### Goal of the exercise
Please state how many lines in the records contain the string "Tests", with no words besides the number.

┌──

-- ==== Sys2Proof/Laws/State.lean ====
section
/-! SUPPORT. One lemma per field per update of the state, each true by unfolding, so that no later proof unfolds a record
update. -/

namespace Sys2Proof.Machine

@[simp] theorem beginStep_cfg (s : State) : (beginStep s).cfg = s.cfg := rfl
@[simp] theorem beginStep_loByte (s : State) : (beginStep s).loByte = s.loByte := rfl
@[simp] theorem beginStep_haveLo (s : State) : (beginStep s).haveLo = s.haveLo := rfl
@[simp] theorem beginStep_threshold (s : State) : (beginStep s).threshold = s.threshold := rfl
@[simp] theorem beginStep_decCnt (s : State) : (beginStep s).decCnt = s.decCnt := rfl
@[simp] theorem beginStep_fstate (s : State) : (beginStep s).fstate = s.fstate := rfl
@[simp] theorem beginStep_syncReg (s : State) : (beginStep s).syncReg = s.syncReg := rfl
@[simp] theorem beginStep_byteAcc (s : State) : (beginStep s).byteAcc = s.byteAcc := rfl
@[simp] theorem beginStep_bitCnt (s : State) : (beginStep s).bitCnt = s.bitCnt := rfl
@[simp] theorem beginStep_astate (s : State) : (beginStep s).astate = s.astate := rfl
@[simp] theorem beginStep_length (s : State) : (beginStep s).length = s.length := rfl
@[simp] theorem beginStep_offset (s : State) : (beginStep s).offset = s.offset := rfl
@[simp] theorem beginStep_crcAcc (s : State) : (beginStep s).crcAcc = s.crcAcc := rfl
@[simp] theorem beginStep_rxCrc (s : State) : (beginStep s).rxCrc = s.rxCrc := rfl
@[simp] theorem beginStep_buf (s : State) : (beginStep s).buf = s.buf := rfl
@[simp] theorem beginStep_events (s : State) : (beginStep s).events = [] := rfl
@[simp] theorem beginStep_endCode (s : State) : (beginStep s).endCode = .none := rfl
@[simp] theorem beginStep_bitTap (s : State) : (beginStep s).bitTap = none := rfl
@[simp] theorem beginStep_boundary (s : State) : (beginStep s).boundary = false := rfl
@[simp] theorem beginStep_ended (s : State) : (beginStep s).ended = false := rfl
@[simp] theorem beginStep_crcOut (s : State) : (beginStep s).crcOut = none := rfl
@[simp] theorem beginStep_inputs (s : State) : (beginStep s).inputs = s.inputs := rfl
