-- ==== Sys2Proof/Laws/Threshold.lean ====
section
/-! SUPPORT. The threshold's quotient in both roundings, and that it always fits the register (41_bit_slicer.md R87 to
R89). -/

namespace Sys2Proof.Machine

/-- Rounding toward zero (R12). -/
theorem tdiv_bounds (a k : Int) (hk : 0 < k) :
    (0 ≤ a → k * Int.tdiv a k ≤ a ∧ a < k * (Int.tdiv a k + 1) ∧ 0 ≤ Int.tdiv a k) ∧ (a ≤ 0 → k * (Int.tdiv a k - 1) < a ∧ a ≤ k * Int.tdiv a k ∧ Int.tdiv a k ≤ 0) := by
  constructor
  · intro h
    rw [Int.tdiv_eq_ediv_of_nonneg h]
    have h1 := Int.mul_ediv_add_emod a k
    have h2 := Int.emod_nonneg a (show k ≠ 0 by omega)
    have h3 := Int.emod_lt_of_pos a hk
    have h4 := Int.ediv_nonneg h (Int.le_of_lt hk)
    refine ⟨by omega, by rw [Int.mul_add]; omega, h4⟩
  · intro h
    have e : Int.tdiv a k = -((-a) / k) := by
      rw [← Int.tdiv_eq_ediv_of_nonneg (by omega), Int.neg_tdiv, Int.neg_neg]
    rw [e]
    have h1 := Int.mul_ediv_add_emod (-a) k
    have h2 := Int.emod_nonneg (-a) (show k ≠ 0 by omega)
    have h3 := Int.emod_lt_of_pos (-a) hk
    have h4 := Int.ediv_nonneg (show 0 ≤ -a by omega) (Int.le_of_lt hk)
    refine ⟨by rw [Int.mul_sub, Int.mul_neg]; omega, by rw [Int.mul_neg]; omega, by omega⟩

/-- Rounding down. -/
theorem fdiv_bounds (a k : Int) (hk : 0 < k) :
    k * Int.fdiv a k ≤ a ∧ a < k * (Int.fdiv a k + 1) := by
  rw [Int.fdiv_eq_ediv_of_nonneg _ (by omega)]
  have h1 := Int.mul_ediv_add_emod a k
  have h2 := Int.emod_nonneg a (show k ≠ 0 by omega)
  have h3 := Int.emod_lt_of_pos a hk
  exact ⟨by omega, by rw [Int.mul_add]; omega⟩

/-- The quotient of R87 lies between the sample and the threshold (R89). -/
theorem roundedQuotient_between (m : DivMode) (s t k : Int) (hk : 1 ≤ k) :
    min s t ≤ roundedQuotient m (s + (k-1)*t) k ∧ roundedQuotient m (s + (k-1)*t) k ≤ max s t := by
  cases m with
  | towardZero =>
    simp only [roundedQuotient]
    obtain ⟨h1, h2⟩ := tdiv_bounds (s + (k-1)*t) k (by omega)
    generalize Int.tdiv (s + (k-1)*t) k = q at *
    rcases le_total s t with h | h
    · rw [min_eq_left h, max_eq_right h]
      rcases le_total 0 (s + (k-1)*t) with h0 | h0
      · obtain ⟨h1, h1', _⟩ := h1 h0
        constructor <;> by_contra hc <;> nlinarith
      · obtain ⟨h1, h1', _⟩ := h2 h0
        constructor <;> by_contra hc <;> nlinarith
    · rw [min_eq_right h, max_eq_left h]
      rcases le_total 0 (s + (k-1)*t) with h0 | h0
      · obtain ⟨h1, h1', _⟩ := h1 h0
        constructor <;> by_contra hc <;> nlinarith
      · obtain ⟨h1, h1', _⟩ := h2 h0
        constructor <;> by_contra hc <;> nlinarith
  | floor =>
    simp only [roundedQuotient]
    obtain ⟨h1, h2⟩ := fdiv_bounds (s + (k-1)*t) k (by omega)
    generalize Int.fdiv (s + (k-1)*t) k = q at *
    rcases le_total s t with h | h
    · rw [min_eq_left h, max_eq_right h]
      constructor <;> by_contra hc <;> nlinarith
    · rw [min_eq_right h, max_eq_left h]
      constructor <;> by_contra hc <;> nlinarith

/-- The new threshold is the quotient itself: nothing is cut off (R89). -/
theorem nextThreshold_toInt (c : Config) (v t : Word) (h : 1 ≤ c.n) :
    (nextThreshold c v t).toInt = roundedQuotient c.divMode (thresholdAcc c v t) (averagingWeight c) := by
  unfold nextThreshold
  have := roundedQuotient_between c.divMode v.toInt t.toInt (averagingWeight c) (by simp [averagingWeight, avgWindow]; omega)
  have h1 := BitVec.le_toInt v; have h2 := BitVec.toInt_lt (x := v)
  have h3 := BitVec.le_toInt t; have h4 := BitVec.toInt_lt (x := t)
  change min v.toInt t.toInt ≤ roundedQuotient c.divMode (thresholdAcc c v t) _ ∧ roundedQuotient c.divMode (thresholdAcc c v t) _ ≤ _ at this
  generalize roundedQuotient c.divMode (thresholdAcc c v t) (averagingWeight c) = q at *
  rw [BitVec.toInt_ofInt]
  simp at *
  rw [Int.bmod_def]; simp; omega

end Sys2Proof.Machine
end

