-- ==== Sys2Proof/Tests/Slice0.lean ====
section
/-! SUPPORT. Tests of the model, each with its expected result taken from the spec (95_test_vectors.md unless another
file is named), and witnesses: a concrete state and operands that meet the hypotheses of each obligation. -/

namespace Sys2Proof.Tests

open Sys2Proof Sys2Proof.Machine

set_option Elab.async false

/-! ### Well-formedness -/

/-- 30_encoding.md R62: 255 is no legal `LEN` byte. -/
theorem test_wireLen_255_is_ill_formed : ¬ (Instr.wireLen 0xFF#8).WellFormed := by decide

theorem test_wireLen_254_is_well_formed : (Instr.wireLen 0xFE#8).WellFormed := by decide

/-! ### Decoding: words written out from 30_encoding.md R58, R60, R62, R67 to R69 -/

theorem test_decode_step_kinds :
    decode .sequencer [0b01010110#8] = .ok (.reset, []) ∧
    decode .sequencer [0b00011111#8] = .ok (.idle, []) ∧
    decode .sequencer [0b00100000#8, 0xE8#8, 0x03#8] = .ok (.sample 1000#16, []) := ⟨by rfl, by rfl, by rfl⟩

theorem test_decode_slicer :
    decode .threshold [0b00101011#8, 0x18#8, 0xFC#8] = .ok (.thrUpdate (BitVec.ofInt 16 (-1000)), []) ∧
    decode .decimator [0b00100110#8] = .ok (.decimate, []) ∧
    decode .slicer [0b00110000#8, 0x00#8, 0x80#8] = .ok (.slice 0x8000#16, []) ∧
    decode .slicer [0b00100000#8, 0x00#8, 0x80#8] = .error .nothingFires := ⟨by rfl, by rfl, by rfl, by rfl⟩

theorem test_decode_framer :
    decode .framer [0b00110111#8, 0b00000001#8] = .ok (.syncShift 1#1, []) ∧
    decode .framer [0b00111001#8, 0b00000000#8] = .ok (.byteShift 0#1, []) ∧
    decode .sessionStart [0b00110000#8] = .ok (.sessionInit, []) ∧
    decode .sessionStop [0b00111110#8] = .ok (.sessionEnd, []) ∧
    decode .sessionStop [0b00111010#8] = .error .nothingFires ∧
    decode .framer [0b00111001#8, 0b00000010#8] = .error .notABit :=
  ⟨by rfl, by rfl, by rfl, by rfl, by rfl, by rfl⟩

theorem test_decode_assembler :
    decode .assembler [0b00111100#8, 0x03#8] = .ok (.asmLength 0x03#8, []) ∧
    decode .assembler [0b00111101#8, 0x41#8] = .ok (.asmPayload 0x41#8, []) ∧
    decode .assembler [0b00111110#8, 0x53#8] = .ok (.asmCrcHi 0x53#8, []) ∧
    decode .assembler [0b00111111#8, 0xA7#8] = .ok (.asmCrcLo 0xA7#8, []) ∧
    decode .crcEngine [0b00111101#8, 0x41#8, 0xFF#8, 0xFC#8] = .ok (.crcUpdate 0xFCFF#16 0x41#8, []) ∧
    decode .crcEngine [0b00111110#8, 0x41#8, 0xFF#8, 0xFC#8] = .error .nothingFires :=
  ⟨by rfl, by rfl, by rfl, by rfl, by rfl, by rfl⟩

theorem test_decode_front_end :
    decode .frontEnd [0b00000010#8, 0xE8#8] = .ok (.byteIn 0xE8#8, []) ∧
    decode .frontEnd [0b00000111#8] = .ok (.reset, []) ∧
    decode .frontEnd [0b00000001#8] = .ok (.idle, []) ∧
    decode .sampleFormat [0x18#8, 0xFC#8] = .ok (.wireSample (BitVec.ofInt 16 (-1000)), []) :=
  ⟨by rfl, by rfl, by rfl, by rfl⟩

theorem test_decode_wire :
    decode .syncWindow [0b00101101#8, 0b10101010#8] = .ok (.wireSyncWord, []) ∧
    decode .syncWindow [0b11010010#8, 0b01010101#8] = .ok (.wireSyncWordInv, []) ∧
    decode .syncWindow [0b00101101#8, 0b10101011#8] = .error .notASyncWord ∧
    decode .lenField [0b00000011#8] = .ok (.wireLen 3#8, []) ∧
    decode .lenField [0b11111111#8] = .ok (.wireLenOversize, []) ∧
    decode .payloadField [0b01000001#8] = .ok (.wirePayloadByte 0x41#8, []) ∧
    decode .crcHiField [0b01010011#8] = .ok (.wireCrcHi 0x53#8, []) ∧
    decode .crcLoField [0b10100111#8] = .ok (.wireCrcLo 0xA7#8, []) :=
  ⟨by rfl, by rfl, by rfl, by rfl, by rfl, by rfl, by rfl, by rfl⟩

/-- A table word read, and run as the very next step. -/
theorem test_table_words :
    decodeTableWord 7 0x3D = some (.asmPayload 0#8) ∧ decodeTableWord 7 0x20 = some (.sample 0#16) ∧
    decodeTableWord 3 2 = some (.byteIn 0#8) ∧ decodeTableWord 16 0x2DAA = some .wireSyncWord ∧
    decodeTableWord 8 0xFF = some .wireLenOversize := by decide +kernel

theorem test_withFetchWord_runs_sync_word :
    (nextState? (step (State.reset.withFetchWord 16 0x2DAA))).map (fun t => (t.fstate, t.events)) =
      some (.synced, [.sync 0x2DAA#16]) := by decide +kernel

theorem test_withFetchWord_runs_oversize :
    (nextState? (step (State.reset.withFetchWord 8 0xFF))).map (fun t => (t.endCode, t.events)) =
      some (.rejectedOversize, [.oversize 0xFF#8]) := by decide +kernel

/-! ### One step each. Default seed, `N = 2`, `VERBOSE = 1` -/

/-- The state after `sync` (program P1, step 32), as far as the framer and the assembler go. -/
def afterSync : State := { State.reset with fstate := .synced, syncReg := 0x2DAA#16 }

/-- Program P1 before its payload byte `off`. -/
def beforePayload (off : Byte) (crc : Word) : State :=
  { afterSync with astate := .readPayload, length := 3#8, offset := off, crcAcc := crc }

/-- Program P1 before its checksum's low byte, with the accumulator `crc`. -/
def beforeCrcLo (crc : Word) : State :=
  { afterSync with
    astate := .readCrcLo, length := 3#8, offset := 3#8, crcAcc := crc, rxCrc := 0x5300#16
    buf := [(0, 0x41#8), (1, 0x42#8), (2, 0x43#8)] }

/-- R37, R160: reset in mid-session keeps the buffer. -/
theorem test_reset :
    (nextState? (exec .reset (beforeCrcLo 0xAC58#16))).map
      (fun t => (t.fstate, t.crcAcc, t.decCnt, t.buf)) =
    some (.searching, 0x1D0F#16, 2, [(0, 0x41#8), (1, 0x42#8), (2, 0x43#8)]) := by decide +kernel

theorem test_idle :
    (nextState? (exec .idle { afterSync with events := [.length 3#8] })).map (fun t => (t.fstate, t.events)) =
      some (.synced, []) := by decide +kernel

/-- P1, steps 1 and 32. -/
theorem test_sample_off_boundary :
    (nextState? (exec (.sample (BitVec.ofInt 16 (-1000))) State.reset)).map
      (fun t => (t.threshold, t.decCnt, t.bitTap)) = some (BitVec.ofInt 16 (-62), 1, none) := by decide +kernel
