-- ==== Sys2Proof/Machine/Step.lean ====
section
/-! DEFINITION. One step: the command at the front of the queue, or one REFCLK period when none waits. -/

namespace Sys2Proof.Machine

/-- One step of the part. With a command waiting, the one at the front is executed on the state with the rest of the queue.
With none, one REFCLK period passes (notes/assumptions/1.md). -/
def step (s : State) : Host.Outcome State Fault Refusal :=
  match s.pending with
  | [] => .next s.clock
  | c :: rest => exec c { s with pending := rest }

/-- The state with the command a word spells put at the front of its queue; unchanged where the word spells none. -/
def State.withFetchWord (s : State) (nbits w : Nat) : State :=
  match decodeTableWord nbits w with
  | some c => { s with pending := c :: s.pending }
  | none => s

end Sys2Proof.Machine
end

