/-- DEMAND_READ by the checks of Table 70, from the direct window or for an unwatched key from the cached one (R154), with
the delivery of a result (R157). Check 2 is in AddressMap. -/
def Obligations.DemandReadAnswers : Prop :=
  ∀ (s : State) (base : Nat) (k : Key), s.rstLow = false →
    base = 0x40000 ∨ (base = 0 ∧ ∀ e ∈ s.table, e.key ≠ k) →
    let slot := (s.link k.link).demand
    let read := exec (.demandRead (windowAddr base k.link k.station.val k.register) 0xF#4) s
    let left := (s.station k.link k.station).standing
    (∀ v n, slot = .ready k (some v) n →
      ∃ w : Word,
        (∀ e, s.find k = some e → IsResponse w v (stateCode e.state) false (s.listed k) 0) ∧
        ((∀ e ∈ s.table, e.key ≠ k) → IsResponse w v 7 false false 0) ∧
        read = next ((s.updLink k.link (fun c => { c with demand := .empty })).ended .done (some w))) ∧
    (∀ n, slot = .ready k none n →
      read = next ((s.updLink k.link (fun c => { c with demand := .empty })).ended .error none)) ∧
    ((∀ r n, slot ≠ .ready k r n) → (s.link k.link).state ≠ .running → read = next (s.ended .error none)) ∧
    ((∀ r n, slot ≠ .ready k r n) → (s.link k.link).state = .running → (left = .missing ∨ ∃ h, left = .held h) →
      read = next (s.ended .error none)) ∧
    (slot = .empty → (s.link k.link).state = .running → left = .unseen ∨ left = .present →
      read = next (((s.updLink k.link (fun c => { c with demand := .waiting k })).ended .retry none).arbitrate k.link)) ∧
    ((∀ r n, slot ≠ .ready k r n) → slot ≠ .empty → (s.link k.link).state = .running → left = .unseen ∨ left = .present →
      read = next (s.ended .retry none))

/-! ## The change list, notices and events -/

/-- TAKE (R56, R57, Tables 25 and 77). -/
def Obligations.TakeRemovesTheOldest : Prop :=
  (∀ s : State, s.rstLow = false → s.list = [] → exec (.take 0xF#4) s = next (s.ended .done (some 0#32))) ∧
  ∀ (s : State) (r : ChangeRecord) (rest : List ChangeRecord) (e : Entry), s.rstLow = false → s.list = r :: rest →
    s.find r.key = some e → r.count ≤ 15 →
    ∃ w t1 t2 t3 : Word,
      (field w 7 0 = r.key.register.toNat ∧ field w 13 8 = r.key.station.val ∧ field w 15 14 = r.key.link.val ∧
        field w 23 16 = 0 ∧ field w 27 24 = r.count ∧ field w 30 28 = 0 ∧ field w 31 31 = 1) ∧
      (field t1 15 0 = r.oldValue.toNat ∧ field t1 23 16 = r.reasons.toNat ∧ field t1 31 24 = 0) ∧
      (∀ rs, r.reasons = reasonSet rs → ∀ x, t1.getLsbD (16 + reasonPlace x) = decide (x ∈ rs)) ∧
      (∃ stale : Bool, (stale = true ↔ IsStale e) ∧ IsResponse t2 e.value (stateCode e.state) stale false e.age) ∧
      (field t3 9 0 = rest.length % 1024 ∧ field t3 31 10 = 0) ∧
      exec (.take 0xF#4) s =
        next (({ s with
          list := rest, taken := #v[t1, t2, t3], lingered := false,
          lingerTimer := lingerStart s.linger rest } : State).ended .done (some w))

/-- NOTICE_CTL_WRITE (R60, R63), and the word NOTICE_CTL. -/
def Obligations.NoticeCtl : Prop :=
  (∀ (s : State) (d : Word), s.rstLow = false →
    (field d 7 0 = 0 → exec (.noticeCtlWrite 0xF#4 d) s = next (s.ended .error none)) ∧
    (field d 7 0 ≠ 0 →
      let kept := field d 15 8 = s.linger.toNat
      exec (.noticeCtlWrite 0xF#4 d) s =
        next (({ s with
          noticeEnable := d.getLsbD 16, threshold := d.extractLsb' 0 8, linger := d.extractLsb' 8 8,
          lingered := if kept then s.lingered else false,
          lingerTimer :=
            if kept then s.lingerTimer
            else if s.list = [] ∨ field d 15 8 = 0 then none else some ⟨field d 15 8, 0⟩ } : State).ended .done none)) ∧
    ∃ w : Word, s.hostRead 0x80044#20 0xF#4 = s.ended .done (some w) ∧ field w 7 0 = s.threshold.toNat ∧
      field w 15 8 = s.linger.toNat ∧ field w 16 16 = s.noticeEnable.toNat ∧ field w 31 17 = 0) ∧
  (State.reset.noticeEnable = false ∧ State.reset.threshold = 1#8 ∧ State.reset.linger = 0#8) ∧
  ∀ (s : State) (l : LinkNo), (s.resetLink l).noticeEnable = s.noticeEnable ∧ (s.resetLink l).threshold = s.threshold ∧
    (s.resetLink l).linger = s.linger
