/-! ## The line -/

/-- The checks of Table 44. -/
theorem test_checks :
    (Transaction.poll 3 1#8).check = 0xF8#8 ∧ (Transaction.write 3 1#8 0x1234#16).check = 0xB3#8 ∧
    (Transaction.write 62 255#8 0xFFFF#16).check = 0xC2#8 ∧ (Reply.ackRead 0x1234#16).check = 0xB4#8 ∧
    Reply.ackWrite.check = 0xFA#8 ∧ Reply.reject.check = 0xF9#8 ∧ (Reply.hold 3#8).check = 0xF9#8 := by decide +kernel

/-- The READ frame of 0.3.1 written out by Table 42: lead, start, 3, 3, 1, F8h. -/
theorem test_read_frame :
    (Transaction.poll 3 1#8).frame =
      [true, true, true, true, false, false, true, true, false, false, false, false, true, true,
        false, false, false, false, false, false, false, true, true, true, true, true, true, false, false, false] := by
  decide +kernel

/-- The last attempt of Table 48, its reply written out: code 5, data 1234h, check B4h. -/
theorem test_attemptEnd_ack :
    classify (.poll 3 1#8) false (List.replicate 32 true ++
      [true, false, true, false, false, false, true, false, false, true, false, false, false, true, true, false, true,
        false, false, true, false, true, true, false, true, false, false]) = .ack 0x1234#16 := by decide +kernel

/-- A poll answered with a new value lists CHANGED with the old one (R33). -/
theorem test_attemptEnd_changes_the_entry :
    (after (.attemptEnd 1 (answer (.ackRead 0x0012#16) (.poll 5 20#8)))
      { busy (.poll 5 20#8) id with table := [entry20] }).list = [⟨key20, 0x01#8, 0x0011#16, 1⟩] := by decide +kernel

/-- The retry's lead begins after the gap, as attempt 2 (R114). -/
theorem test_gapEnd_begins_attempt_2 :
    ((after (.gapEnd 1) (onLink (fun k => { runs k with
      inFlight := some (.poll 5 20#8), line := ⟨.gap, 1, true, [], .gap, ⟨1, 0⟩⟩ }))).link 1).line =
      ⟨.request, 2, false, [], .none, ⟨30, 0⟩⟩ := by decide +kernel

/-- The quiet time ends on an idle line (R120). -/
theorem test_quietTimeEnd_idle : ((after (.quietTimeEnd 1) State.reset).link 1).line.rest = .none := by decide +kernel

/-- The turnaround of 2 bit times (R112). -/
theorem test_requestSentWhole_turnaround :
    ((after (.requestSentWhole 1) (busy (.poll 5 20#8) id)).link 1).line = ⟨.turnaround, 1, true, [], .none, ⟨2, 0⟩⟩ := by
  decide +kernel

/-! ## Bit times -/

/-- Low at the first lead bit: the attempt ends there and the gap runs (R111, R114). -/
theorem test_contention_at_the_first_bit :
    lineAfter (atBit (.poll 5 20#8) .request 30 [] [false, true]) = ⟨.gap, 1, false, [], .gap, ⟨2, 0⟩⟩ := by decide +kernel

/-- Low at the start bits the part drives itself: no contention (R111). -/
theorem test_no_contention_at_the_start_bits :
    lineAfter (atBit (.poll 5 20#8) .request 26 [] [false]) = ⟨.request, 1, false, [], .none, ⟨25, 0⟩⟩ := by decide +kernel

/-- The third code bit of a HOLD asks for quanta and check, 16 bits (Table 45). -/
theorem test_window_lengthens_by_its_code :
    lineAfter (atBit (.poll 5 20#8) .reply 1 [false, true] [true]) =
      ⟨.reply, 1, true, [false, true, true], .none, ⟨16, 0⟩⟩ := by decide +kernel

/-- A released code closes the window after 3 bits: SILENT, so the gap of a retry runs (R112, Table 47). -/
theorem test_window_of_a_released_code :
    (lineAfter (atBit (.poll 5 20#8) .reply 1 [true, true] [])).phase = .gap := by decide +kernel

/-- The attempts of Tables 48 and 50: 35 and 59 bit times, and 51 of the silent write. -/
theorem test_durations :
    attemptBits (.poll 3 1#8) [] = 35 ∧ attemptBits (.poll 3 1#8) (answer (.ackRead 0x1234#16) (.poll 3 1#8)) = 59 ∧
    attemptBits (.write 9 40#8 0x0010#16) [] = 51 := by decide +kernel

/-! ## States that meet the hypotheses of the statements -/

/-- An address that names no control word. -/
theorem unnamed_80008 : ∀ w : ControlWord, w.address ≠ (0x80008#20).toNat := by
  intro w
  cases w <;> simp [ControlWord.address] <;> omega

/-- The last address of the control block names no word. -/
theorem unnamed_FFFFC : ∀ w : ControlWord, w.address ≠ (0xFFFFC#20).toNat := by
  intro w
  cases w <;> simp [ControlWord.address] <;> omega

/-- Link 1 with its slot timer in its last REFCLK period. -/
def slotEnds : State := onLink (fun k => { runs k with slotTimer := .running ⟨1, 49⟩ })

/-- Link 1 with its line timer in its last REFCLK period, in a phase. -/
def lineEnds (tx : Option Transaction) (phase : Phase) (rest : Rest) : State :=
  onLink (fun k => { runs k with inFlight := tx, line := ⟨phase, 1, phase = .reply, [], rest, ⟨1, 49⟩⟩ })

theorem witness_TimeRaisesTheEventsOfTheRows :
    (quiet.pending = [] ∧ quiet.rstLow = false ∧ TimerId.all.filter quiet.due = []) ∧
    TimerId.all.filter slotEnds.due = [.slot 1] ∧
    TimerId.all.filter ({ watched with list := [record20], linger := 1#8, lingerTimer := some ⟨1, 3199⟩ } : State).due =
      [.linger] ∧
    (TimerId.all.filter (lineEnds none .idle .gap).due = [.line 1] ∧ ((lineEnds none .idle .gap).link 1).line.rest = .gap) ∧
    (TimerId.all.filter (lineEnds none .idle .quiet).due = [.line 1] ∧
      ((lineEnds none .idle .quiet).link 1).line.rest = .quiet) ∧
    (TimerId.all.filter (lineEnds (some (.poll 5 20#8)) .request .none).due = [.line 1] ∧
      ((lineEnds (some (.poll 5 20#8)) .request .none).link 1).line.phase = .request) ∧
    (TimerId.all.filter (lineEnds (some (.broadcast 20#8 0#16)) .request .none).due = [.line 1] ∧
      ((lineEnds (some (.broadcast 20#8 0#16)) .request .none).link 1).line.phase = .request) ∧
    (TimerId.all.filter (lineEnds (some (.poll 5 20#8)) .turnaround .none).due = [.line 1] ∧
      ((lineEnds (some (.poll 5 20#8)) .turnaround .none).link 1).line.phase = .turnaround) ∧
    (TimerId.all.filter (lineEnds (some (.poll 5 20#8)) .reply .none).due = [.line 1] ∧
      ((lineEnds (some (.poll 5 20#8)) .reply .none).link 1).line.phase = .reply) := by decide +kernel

└──

### Response to this exercise
3